Being "Outcome Dependent" simply means that your state can be effected by the outcome of a situation. Primarily, outcome dependence is used to describe a guy getting upset when a girl flakes on you, or an approach doesn't go well, or overall when something negative happens.

However, this also applies to the validation you allow yourself to feel when good things happen. When you get a solid number close and she's totally into you. When she's agreed to meet on a day 2 and you haven't had one in weeks. When she finally calls you back from the message you left. All of these examples share the potential to make you feel good about yourself.

If you allow yourself to bask in these rewarding emotions then you are just as outcome dependent as you would be if you got angry at a girl rejecting you. You are still reactive and you are still at the emotional mercy of others. The instability of an emotional roller coaster makes you lose control of your feelings.
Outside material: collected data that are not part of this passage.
-- ==== Sys2Proof/Certificates/Slice0/Obligations.lean ====
section
/-! DEFINITION. Certificates/Slice0/Obligations.lean: the statements for the provers, family by family. Each says what a
command or an operation of the CQ416 does, by the rules named in OBLIGATIONS.json. -/

open Sys2Proof Sys2Proof.Machine

/-! ## The machine -/

/-- A step takes the command at the front of the queue and runs it with the queue's rest (log 1). -/
def Obligations.StepRunsFrontCommand : Prop :=
  ∀ (s : State) (c : Instr) (rest : List Instr),
    step { s with pending := c :: rest } = exec c { s with pending := rest }

/-- The model's choice of log 1: with no command waiting one microsecond passes. The tick rises, every running timer loses one
microsecond, each timer that then ends puts its command in the queue, once and in the order log 1 fixes, and nothing else
changes. -/
def Obligations.EmptyQueuePassesOneMicrosecond : Prop :=
  ∀ s : State, s.pending = [] → ∃ t, step s = .next t ∧
    t.tick = (if s.tick + 1 < 2 ^ 48 then s.tick + 1 else s.tick) ∧
    t.sweepTimer = s.sweepTimer.map (· - 1) ∧
    t.monitor = { s.monitor with scanTimer := s.monitor.scanTimer.map (· - 1) } ∧
    t.epoch = { s.epoch with
      windowTimer := s.epoch.windowTimer.map (· - 1)
      quietTimer := s.epoch.quietTimer.map (· - 1)
      graceTimer := s.epoch.graceTimer.map (· - 1) } ∧
    (∀ x, s.port.inFlight = some x → t.port = { s.port with inFlight := some { x with limit := x.limit.map (· - 1) } }) ∧
    (∀ w, s.link.parked = some w → t.link = { s.link with parked := some { w with timer := w.timer.map (· - 1) } }) ∧
    (s.port.inFlight = none → t.port = s.port) ∧ (s.link.parked = none → t.link = s.link) ∧
    (let ends (timer : Option Nat) (c : Instr) : List Instr :=
       match timer with
       | some n => if n ≤ 1 then [c] else []
       | none => []
     let held (line : LineNo) : List Instr :=
       match (s.line line).run with
       | some (_, start) =>
         if ((s.tick + 1) % 2 ^ 48 + 2 ^ 48 - start) % 2 ^ 48 = filterTime (s.line line).settings.filterCode then
           [.filterRunComplete line]
         else []
       | none => []
     t.pending = (if 2 ^ 48 ≤ s.tick + 1 then [.tickWrap] else [])
       ++ held 0 ++ held 1 ++ held 2 ++ held 3 ++ held 4 ++ held 5
       ++ ends s.sweepTimer .sweepTimerExpiry ++ ends s.monitor.scanTimer .scanTimerExpiry
       ++ ends s.epoch.windowTimer .windowExpiry ++ ends s.epoch.quietTimer .quietExpiry
       ++ ends s.epoch.graceTimer .graceExpiry
       ++ ends (s.port.inFlight.bind fun x => x.limit) .flashTimeLimitExpiry
       ++ ends (s.link.parked.bind fun w => w.timer) .waitTimeout) ∧
    { t with
      tick := s.tick, sweepTimer := s.sweepTimer, monitor := s.monitor, epoch := s.epoch, port := s.port, link := s.link,
      pending := [] } = s

/-- Every step completes while the operation in flight names a page of the device. No command is ever refused, and a command
faults only when the flash operation in flight names a page past the device's 131,072, which is the model's choice of log 40:
the manual names no such operation. A report of an operation of that kind, and the expiry of its limit, then fault. -/
def Obligations.StopsOnlyPastTheDevice : Prop :=
  (∀ s : State, s.PortInDevice → s.StepsOn) ∧
  (∀ c s r, exec c s ≠ .refused r) ∧
  (∀ c s f, exec c s = .fault f → ∃ x, s.port.inFlight = some x ∧ 131072 ≤ x.op.page ∧ f = .noSuchFlashPage x.op.page) ∧
  (∀ s x, s.port.inFlight = some x → 131072 ≤ x.op.page →
    (x.op.kind = .pageProgram → ∀ ok, exec (.pageProgramComplete ok) s = .fault (.noSuchFlashPage x.op.page)) ∧
    (x.op.kind = .stateByte → ∀ ok, exec (.stateByteProgramComplete ok) s = .fault (.noSuchFlashPage x.op.page)) ∧
    (x.op.kind = .pageRead → exec .pageReadComplete s = .fault (.noSuchFlashPage x.op.page)) ∧
    (x.op.kind = .erase → ∀ ok, exec (.sectorEraseComplete ok) s = .fault (.noSuchFlashPage x.op.page)) ∧
    (x.limit.isSome = true → exec .flashTimeLimitExpiry s = .fault (.noSuchFlashPage x.op.page)))

/-- Every step keeps the canonical form of both byte memories. -/
def Obligations.StepKeepsMemoryCanonical : Prop := ∀ s t : State, s.MemoryCanonical → step s = .next t → t.MemoryCanonical
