-- ==== Sys2Proof/Tests/Slice0.lean ====
section
/-! SUPPORT. Tests/Slice0.lean: the model's own tests. The smoke test of WellFormed, the worked examples of the manual, small
steps with results read from its rules, and, for each statement with hypotheses, a state and operands that meet them
(theorems test_meets_…). -/

namespace Sys2Proof.Tests

open Sys2Proof Sys2Proof.Machine

set_option Elab.async false

/-! ## States for the tests -/

/-- The part after recovery would have ended, in CLOSED, with the pointers as reset leaves them. -/
def idle : State := { State.reset with recovering := false }

/-- WATCH, with the store of a blank log. -/
def watch : State := { idle with
  epoch := { idle.epoch with state := .watch }
  store := { idle.store with low := false, erasedRun := 130816 } }

/-- CAPTURE of epoch 1, with both timers about to expire. -/
def capture : State := { watch with
  epoch := { watch.epoch with state := .capture, number := 1, openCause := .service, windowTimer := some 1, quietTimer := some 1 } }

/-- FLUSH with the grace running. -/
def flushing : State := { watch with
  epoch := { watch.epoch with state := .flush, number := 1, openCause := .service, flushCause := .service, graceTimer := some 5 } }

/-- HOLDUP in WATCH. -/
def holdup : State := { watch with monitor := { watch.monitor with power := .holdup } }

/-- A lane with the default settings. -/
def laneOf (rx : LaneRx) (slot0 slot1 : Slot) (select : Bool) (bits : List Bool) : Lane :=
  ⟨LaneSettings.default, rx, false, bits, slot0, slot1, select, LaneCounters.zero⟩

/-- The same lane in ASYNC. -/
def asyncOf (rx : LaneRx) (slot0 : Slot) (escape : Bool) : Lane :=
  ⟨⟨.async, 417, true, false⟩, rx, escape, [], slot0, .empty, false, LaneCounters.zero⟩

def onLane (l : Lane) : State := watch.setLane 3 l

/-- A line of a mode, with a filter code and a prescale. -/
def lineOf (mode : TriggerMode) (code prescale count : Nat) (run : Option (Bool × Nat)) : TriggerLine :=
  ⟨⟨false, code, prescale, mode⟩, true, true, run, count, 0, 0⟩

def onLine (s : State) (l : TriggerLine) : State := s.setLine 2 l

/-- A state with this operation in flight. -/
def flying (s : State) (op : FlashOp) (claimant : Claimant) : State :=
  { s with port := { s.port with inFlight := some ⟨op, claimant, op.kind.limit⟩ } }

/-- A stream in a state with a record in progress. -/
def onStream (s : State) (state : StreamState) (r : InProgress) : State :=
  s.setStream 9 { s.stream 9 with state := state, record := r }

def recordOf (expected bytes : Nat) (chain : List Nat) : InProgress :=
  ⟨2, expected, chain, bytes, expected, false, 0, 5, 3, 0, ⟨1, 1⟩⟩

def fragOf (kind : FragKind) (number : Nat) (payload : List Byte) (opens : Bool) : RecFragment :=
  ⟨⟨kind, 2, ⟨1, 1⟩, number, payload⟩, 3, 7, 9, opens⟩

/-- Whether an outcome is a next state that passes a test. -/
def nextIs (o : Host.Outcome State Fault Refusal) (test : State → Bool) : Bool :=
  match o with
  | .next t => test t
  | _ => false

/-- Whether an outcome is the fault of a page past the device. -/
def faults (o : Host.Outcome State Fault Refusal) : Bool :=
  match o with
  | .fault _ => true
  | _ => false

/-! ## WellFormed: each check refuses an ill-formed term -/

theorem test_wf_unknown_kind : Instr.wellFormed (.unknownKindRequest 0 256) = false ∧
    Instr.wellFormed (.unknownKindRequest 0 1) = false ∧ Instr.wellFormed (.unknownKindRequest 0 22) = false ∧
    Instr.wellFormed (.unknownKindRequest 0 0) = true ∧ Instr.wellFormed (.unknownKindRequest 0 23) = true := by decide

theorem test_wf_configure_lane : Instr.wellFormed (.configureLane 0 65536 0 16 false false) = false ∧
    Instr.wellFormed (.configureLane 0 0 256 16 false false) = false ∧
    Instr.wellFormed (.configureLane 0 0 0 65536 false false) = false := by decide

theorem test_wf_configure_trigger : Instr.wellFormed (.configureTrigger 0 65536 0 0 1 0) = false ∧
    Instr.wellFormed (.configureTrigger 0 0 256 0 1 0) = false ∧ Instr.wellFormed (.configureTrigger 0 0 0 256 1 0) = false ∧
    Instr.wellFormed (.configureTrigger 0 0 0 0 256 0) = false ∧ Instr.wellFormed (.configureTrigger 0 0 0 0 1 256) = false := by
  decide

theorem test_wf_configure_domain : Instr.wellFormed (.configureDomain 0 65536 true true 0 0) = false ∧
    Instr.wellFormed (.configureDomain 0 0 true true 65536 0) = false ∧
    Instr.wellFormed (.configureDomain 0 0 true true 0 256) = false := by decide

theorem test_wf_configure_primary : Instr.wellFormed (.configurePrimary 0 true true 256 0) = false ∧
    Instr.wellFormed (.configurePrimary 0 true true 0 256) = false := by decide

theorem test_wf_configure_streams : Instr.wellFormed (.configureStreams 0 65536 1 0 0) = false ∧
    Instr.wellFormed (.configureStreams 0 0 65536 0 0) = false ∧ Instr.wellFormed (.configureStreams 0 0 1 256 0) = false ∧
    Instr.wellFormed (.configureStreams 0 0 1 0 256) = false := by decide

theorem test_wf_configure_aging : Instr.wellFormed (.configureAging 0 65536 0 0 1) = false ∧
    Instr.wellFormed (.configureAging 0 0 65536 0 1) = false ∧ Instr.wellFormed (.configureAging 0 0 0 256 1) = false ∧
    Instr.wellFormed (.configureAging 0 0 0 0 256) = false ∧ Instr.wellFormed (.configurePool 0 65536) = false := by decide

theorem test_wf_configure_budget : Instr.wellFormed (.configureBudget 0 65536 1 0 0 1 0) = false ∧
    Instr.wellFormed (.configureBudget 0 1000 65536 0 0 1 0) = false ∧
    Instr.wellFormed (.configureBudget 0 1000 1 65536 0 1 0) = false ∧
    Instr.wellFormed (.configureBudget 0 1000 1 0 4294967296 1 0) = false ∧
    Instr.wellFormed (.configureBudget 0 1000 1 0 0 65536 0) = false ∧
    Instr.wellFormed (.configureBudget 0 1000 1 0 0 1 256) = false := by decide

theorem test_wf_configure_adc : Instr.wellFormed (.configureAdc 0 256 1 2 1) = false ∧
    Instr.wellFormed (.configureAdc 0 1 65536 2 1) = false ∧ Instr.wellFormed (.configureAdc 0 1 1 65536 1) = false ∧
    Instr.wellFormed (.configureAdc 0 1 1 2 256) = false := by decide

theorem test_wf_configure_epoch : Instr.wellFormed (.configureEpoch 0 65536 0 0 0 0 1 8) = false ∧
    Instr.wellFormed (.configureEpoch 0 0 256 0 0 0 1 8) = false ∧ Instr.wellFormed (.configureEpoch 0 0 0 256 0 0 1 8) = false ∧
    Instr.wellFormed (.configureEpoch 0 0 0 0 256 0 1 8) = false ∧ Instr.wellFormed (.configureEpoch 0 0 0 0 0 256 1 8) = false ∧
    Instr.wellFormed (.configureEpoch 0 0 0 0 0 0 256 8) = false ∧
    Instr.wellFormed (.configureEpoch 0 0 0 0 0 0 1 65536) = false := by decide

theorem test_wf_read_config : Instr.wellFormed (.readConfigLane 0 65536) = false ∧
    Instr.wellFormed (.readConfigTrigger 0 65536) = false ∧ Instr.wellFormed (.readConfigDomain 0 65536) = false ∧
    Instr.wellFormed (.readConfigStreams 0 65536 1) = false ∧ Instr.wellFormed (.readConfigStreams 0 0 65536) = false := by
  decide

theorem test_wf_time_and_log : Instr.wellFormed (.setTimeSet 0 18446744073709551616 0) = false ∧
    Instr.wellFormed (.setTimeSet 0 0 4294967296) = false ∧ Instr.wellFormed (.log 0 65536 []) = false ∧
    Instr.wellFormed (.log 0 0 (List.replicate 256 0)) = false := by decide +kernel

theorem test_wf_epoch_requests : Instr.wellFormed (.flush 0 256) = false ∧ Instr.wellFormed (.restart 0 256) = false ∧
    Instr.wellFormed (.wait 0 256 0 0) = false ∧ Instr.wellFormed (.wait 0 1 4294967296 0) = false ∧
    Instr.wellFormed (.wait 0 1 0 65536) = false := by decide

theorem test_wf_store_requests : Instr.wellFormed (.listRecords 0 4294967296 1) = false ∧
    Instr.wellFormed (.listRecords 0 0 256) = false ∧ Instr.wellFormed (.readRecord 0 4294967296 0 1) = false ∧
    Instr.wellFormed (.readRecord 0 0 4294967296 1) = false ∧ Instr.wellFormed (.readRecord 0 0 0 65536) = false ∧
    Instr.wellFormed (.verify 0 4294967296) = false ∧ Instr.wellFormed (.release 0 4294967296 0) = false ∧
    Instr.wellFormed (.release 0 0 4294967296) = false := by decide

theorem test_wf_report_requests : Instr.wellFormed (.readStreamPeek 0 65536) = false ∧
    Instr.wellFormed (.readStreamTake 0 65536) = false ∧ Instr.wellFormed (.takeAnomaliesTake 0 256) = false ∧
    Instr.wellFormed (.takeAnomaliesPeek 0 256) = false ∧ Instr.wellFormed (.readHistory 0 4294967296 1) = false ∧
    Instr.wellFormed (.readHistory 0 0 256) = false ∧ Instr.wellFormed (.countersPeek 0 256 0) = false ∧
    Instr.wellFormed (.countersPeek 0 1 256) = false ∧ Instr.wellFormed (.countersTake 0 256 0) = false ∧
    Instr.wellFormed (.countersTake 0 1 256) = false := by decide

/-! ## The decoder: no row of the table has bits -/

theorem test_no_word_spells_a_command : decodeTableWord 0 0 = none ∧ decodeTableWord 8 255 = none := by decide

theorem test_fetch_word_changes_nothing : (State.reset.withFetchWord 8 1).pending = [] := by decide +kernel

/-! ## Worked examples and tables of the manual -/

/-- About This Manual: the bytes "123456789" give 0x29B1. -/
theorem test_crc_check_value : crc16 [0x31, 0x32, 0x33, 0x34, 0x35, 0x36, 0x37, 0x38, 0x39] = 0x29B1#16 := by decide +kernel

/-- About This Manual: the duration code 200 means 320 units; the ends of the four ranges. -/
theorem test_duration_code : duration 200 = 320 ∧ duration 127 = 127 ∧ duration 128 = 128 ∧ duration 192 = 256 ∧
    duration 224 = 512 ∧ duration 255 = 1008 := by decide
Accepting validation from an outcome will lead to experiencing a sense of loss if that outcome changes.

You have two choices: Allow your emotions to experience peaks and valleys due to external influences or sustain your emotions as a plateau.

Learning to plateau your state and disallowing it to be altered by external validation will create outcome independence. Hoobie says something similar in Transformations (which you should have purchased already and known what i'm talking about). We as men are the emotional stability while the women are the rollercoasters. They actually NEED us to be stable. Being stable means not reacting emotionally to anything, good or bad.

This is not to say "Don't have emotions." If you feel joy, then share it. If something significant is bothering you, confront it and move on. It takes a man of action to accomplish anything.

Regarding the effect on your learning curve, I would imagine so. If you are emotionally dis-attached from an outcome you can look at it objectively. If you are a winey little bitch then you're mind thinks subjectively and your acting like a woman. Learning is logical and requires brutally honest self-criticism. Acknowledge, process, and take action. Once something is done, then its done. Don't dwell on it. Accept the fact that it happened and move on.

Overall, being outcome dependent produces a "what if" mentality. There is no "What if?" there is only "What now?"